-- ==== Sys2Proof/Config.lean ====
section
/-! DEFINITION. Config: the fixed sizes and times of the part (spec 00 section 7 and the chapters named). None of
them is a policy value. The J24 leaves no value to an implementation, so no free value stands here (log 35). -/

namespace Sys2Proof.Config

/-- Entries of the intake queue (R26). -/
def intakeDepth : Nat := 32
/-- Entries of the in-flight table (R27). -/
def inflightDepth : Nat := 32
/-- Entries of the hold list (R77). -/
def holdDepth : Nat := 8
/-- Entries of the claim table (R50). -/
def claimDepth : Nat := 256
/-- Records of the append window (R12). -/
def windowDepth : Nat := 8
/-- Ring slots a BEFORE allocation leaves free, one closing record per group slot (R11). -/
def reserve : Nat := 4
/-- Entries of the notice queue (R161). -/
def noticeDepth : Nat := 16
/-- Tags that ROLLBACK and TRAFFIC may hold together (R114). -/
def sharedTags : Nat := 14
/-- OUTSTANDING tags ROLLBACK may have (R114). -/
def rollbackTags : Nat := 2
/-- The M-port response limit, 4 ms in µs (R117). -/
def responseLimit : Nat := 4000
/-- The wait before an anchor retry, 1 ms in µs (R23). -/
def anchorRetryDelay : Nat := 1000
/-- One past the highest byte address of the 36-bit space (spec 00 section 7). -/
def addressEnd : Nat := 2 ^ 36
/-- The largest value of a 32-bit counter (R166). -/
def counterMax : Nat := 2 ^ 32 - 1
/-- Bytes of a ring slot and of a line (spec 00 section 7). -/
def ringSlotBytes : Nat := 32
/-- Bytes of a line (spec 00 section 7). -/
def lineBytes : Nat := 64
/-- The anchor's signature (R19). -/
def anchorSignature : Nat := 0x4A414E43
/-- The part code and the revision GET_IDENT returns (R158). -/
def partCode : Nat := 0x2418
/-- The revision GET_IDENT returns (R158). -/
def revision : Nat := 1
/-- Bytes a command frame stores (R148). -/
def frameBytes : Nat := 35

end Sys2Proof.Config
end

### Exercise objective:
Once every line of the material holding the word "table" has been counted, report the total and nothing more.

### Your solution:
2